This fall, Lambda Phi Epsilon is sponsoring the Asians for Miracle Marrow Match bone marrow drive at UC Irvine. Bone marrow drives attempt to find donors for people with serious blood related disease, like leukemia, who need transplants to save their lives.
The AMMM is a non-profit organization that recruits volunteer bone marrow donors from local communities and gets them to join the National Marrow Donor Registry, a national database where people who are suffering from blood-related diseases and need a bone marrow donor can search for a potential bone marrow match. It is important to note that it is significantly harder to find marrow matches for minorities.
Currently, there are around 5 million donors on the registry, but only 30 percent are minorities, including Hispanics, African-Americans and Asians.
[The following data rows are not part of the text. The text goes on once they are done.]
-- ==== Sys2Proof/Laws/KeepsChip.lean ====
section
/-! SUPPORT. One `Keeps` lemma for each operation of the chip blocks, sessions, register writes and the commands. -/
namespace Sys2Proof.Machine

open Sys2Proof

theorem commitTxn_keeps (m : BitVec 64) (s0 x0 : State) (es : List Setting) (hm : m &&& 0x40000000#64 = 0#64)
     (h : Keeps m s0 x0) :
    Keeps m s0 (commitTxn x0 es) := by
  unfold commitTxn
  try dsimp only
  repeat' first
    | (with_reducible first
        | assumption | apply keeps_ite | apply keeps_foldl)
    | exact maskSub hm (by decide) | dsimp only | split
    | (intro q hq; cases q <;> first | exact absurd hq (maskOff hm (by decide)) | with_reducible rfl)
    | exact fun _ => ⟨List.prefix_rfl, id⟩ | exact fun _ => ⟨List.prefix_rfl, fun _ => rfl⟩
    | exact fun g => absurd g (maskOff hm (by decide)) | (fail_if_no_progress with_reducible apply keeps_frame) | intro _

theorem applySetting_keeps (m : BitVec 64) (s0 x0 : State) (e : Setting) (hm : m &&& 0x1#64 = 0#64) (h : Keeps m s0 x0) :
    Keeps m s0 (applySetting x0 e) := by
  unfold applySetting
  repeat' first
    | (with_reducible first
        | assumption | apply wr_keeps)
    | exact maskSub hm (by decide) | split

theorem loadSettings_keeps (m : BitVec 64) (s0 x0 : State) (hm : m &&& 0x8440000001#64 = 0#64) (h : Keeps m s0 x0) :
    Keeps m s0 (loadSettings x0) := by
  unfold loadSettings
  try dsimp only
  repeat' first
    | (with_reducible first
        | assumption | apply keeps_ite | apply keeps_foldl | apply applySetting_keeps
        | apply report_keeps)
    | exact maskSub hm (by decide) | dsimp only | split
    | (intro q hq; cases q <;> first | exact absurd hq (maskOff hm (by decide)) | with_reducible rfl)
    | exact fun _ => ⟨List.prefix_rfl, id⟩ | exact fun _ => ⟨List.prefix_rfl, fun _ => rfl⟩
    | exact fun g => absurd g (maskOff hm (by decide)) | (fail_if_no_progress with_reducible apply keeps_frame) | intro _

theorem showRetired_keeps (m : BitVec 64) (s0 x0 : State) (unit : Nat) (hm : m &&& 0x1#64 = 0#64) (h : Keeps m s0 x0) :
    Keeps m s0 (showRetired x0 unit) := by
  unfold showRetired
  try dsimp only
  repeat' first
    | (with_reducible first
        | assumption | apply keeps_ite | apply keeps_forUp | apply fset_keeps)
    | exact maskSub hm (by decide) | dsimp only | split | intro _

theorem retireFrame_keeps (m : BitVec 64) (s0 x0 : State) (unit f cause : Nat) (hm : m &&& 0x440000011#64 = 0#64)
     (h : Keeps m s0 x0) :
    Keeps m s0 (retireFrame x0 unit f cause) := by
  unfold retireFrame
  try dsimp only
  repeat' first
    | (with_reducible first
        | assumption | apply keeps_ite | apply commitTxn_keeps | apply wr_keeps
        | apply showRetired_keeps | apply report_keeps)
    | exact maskSub hm (by decide) | dsimp only | split
    | (intro q hq; cases q <;> first | exact absurd hq (maskOff hm (by decide)) | with_reducible rfl)
    | exact fun _ => ⟨List.prefix_rfl, id⟩ | exact fun _ => ⟨List.prefix_rfl, fun _ => rfl⟩
    | exact fun g => absurd g (maskOff hm (by decide)) | (fail_if_no_progress with_reducible apply keeps_frame) | intro _
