-- ==== Sys2Proof/Laws/PerInstr.lean ====
section
/-! SUPPORT. What holds of every command as syntax: the word that a command writes is a word of the register space. -/
namespace Sys2Proof.Laws.WriteFits

open Sys2Proof Sys2Proof.Machine

set_option Elab.async false

/-- The register write that a well-formed command is addresses a word inside the register space (R311, R398). -/
def Statement (c : Instr) : Prop := c.wf = true → ∀ w, writeOf c = some w → w.2.1 ≤ 0x03FFFFFF ∧ w.2.1 % 4 = 0

theorem noWrite (c : Instr) (h : writeOf c = none) : Statement c := fun _ w hw => by simp [h] at hw

/-- A page's header words lie inside the register space. -/
theorem pageWord (page off : Nat) (h : pageBase? page = true) (ho : off < 4096) (h4 : off % 4 = 0) :
    page + off ≤ 0x03FFFFFF ∧ (page + off) % 4 = 0 := by
  simp only [pageBase?, Bool.and_eq_true, beq_iff_eq, decide_eq_true_eq] at h; omega
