theorem laneContact_eq (l : Nat) (x : LaneContact) : laneContact l x =
    if dieOfLane l < 4 then ⟨slotRow (slotOfLane l) x, slotCol (dieOfLane l) (slotOfLane l) x⟩
    else ⟨101 - slotRow (slotOfLane l) x, 101 - slotCol (dieOfLane l) (slotOfLane l) x⟩ := rfl

/-- The slots of a die stand in its upper 20 rows, clear of the columns of the corners and of the keying positions. -/
theorem slot_bounds {s : Nat} (d : Nat) (hs : s < 97) (x : LaneContact) :
    1 ≤ slotRow s x ∧ slotRow s x ≤ 20 ∧ 9 ≤ slotCol d s x ∧ slotCol d s x ≤ 91 ∧ slotCol d s x ≠ 50 := by
  cases x <;> simp only [slotRow, slotCol] <;> omega

/-- Row and column name the column of dies, the slot and the signal. -/
theorem slot_injective {d e s t : Nat} {x y : LaneContact} (hrow : slotRow s x = slotRow t y) (hcol : slotCol d s x = slotCol e t y) :
    d % 4 = e % 4 ∧ s = t ∧ x = y := by
  cases x <;> cases y <;> simp only [slotRow, slotCol, reduceCtorEq, and_true, and_false] at * <;> omega

theorem laneContact_populated {l : Nat} (hl : l < 772) (x : LaneContact) : populated (laneContact l x) = true := by
  obtain ⟨-, hs, -⟩ := laneInSlot_die_slot hl
  obtain ⟨hr1, hr20, hc9, hc91, hc50⟩ := slot_bounds (dieOfLane l) hs x
  rw [laneContact_eq]
  split <;>
    (simp only [populated, Bool.and_eq_true, Bool.not_eq_true', Bool.and_eq_false_iff, Bool.or_eq_false_iff, decide_eq_true_eq,
      decide_eq_false_iff_not, List.contains_eq_mem, List.mem_cons, Prod.mk.injEq, List.not_mem_nil, or_false]
     omega)

/-- Settles O54: a contact lies in the region of its die, where the row and the column name the slot and the signal; each lane has a
die and a slot of its own. -/
theorem laneContactsAreDistinct : Obligations.LaneContactsAreDistinct := by
  unfold Obligations.LaneContactsAreDistinct
  refine ⟨fun l x hl => laneContact_populated hl x, fun l m x y hl hm heq => ?_⟩
  obtain ⟨hdl, hsl, hl'⟩ := laneInSlot_die_slot hl
  obtain ⟨hdm, hsm, hm'⟩ := laneInSlot_die_slot hm
  obtain ⟨hr1, hr20, hc9, hc91, -⟩ := slot_bounds (dieOfLane l) hsl x
  obtain ⟨hr1', hr20', hc9', hc91', -⟩ := slot_bounds (dieOfLane m) hsm y
  have hrow : (dieOfLane l < 4 ↔ dieOfLane m < 4) ∧ slotRow (slotOfLane l) x = slotRow (slotOfLane m) y ∧
      slotCol (dieOfLane l) (slotOfLane l) x = slotCol (dieOfLane m) (slotOfLane m) y := by
    rw [laneContact_eq, laneContact_eq] at heq
    split at heq <;> split at heq <;> simp only [Contact.mk.injEq] at heq <;> omega
  obtain ⟨hside, hrow, hcol⟩ := hrow
  obtain ⟨hdie, hslot, hsignal⟩ := slot_injective hrow hcol
  have hd : dieOfLane l = dieOfLane m := by omega
  exact ⟨by rw [← hl', ← hm', hd, hslot], hsignal⟩
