/-- A handle with no cells (R22). -/
def Shape.zero : Shape := ⟨0, 0, 0, 0, [], 0, false, [], []⟩

/-- A launch record of zeros. -/
def MailReq.zero : MailReq := ⟨0, 0, 0, 0, 0, 0xFFFF, 0, 0, 0, 0, 0, 0⟩

/-- A vector register of zeros: 6144 lanes of 32 bits (R14). -/
def lanesZero : Runs Word := [(6144, 0)]

/-- A core after device reset: idle, with the values a launch would set (R14-R26). -/
def Core.reset : Core where
  st     := .idle
  idleAt := 0
  phase  := .normal
  launch := MailReq.zero
  run    := 0
  vis    := Vis.reset
  old    := Vis.reset
  clus   := Vector.replicate 4 Cluster.reset
  la     := Vector.replicate 16 0
  wa     := Vector.replicate 16 0
  v      := Vector.replicate 16 lanesZero
  m      := (Vector.replicate 8 [(6144, false)]).set 0 [(6144, true)]
  b      := Vector.replicate 8 ⟨0, false, 0⟩
  rs     := []
  sc     := 0
  ft     := Vector.replicate 64 0x00000600
  acc    := []
  shape  := Vector.replicate 8 Shape.zero
  dq     := []
  dn     := 0
  lda    := Vector.replicate 32 none
  imem   := []
  tile   := []
  tag    := []
  basis  := []
  bc     := []
  plb    := []
  splb   := Vector.replicate 3 []
  blocks := []
  cpend  := []
  xpend  := []
  loads  := []
  stts   := []
  ustores := []
  laccs  := []
  cmds   := []
  units  := Vector.replicate 8 0
  syncs  := []
  was    := ⟨[], [], [], 0⟩
  marks  := (0, 0)
  seqs   := Vector.replicate 15 0
  phases := Vector.replicate 4 0
  reports := []
  doms   := Vector.replicate 4 0
  switch := Vector.replicate 16 none
  shadow := none
  frozen := 0
  trap   := none
  replay := none
  deadln := none

end Sys2Proof.Machine
end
Even more rare are those of mixed racial background.
‘The goal [of the event] is to educate and recruit more minority donors,’ said Enisha Narang, the South Asian outreach and recruitment coordinator for AMMM. ‘By giving a little of their time, [minority donors] could possibly give someone a second chance at life.’
The issue of the lack of minority bone marrow donation hit home last spring, when UCI senior Sagarika Savur was diagnosed with a form of leukemia just months before graduation and was forced to discontinue her education. She is still searching for a matching bone marrow donor and she has made it her goal to increase awareness and gain more donors for this cause.
Right now, AMMM is looking for committed minority marrow donors who will join the national registry. The initial process involves filling out a consent form and giving a small sample of blood from the finger. The blood is then typed and put on the database. AMMM is encouraging people who have already registered to update their addresses, but there is no need to reregister.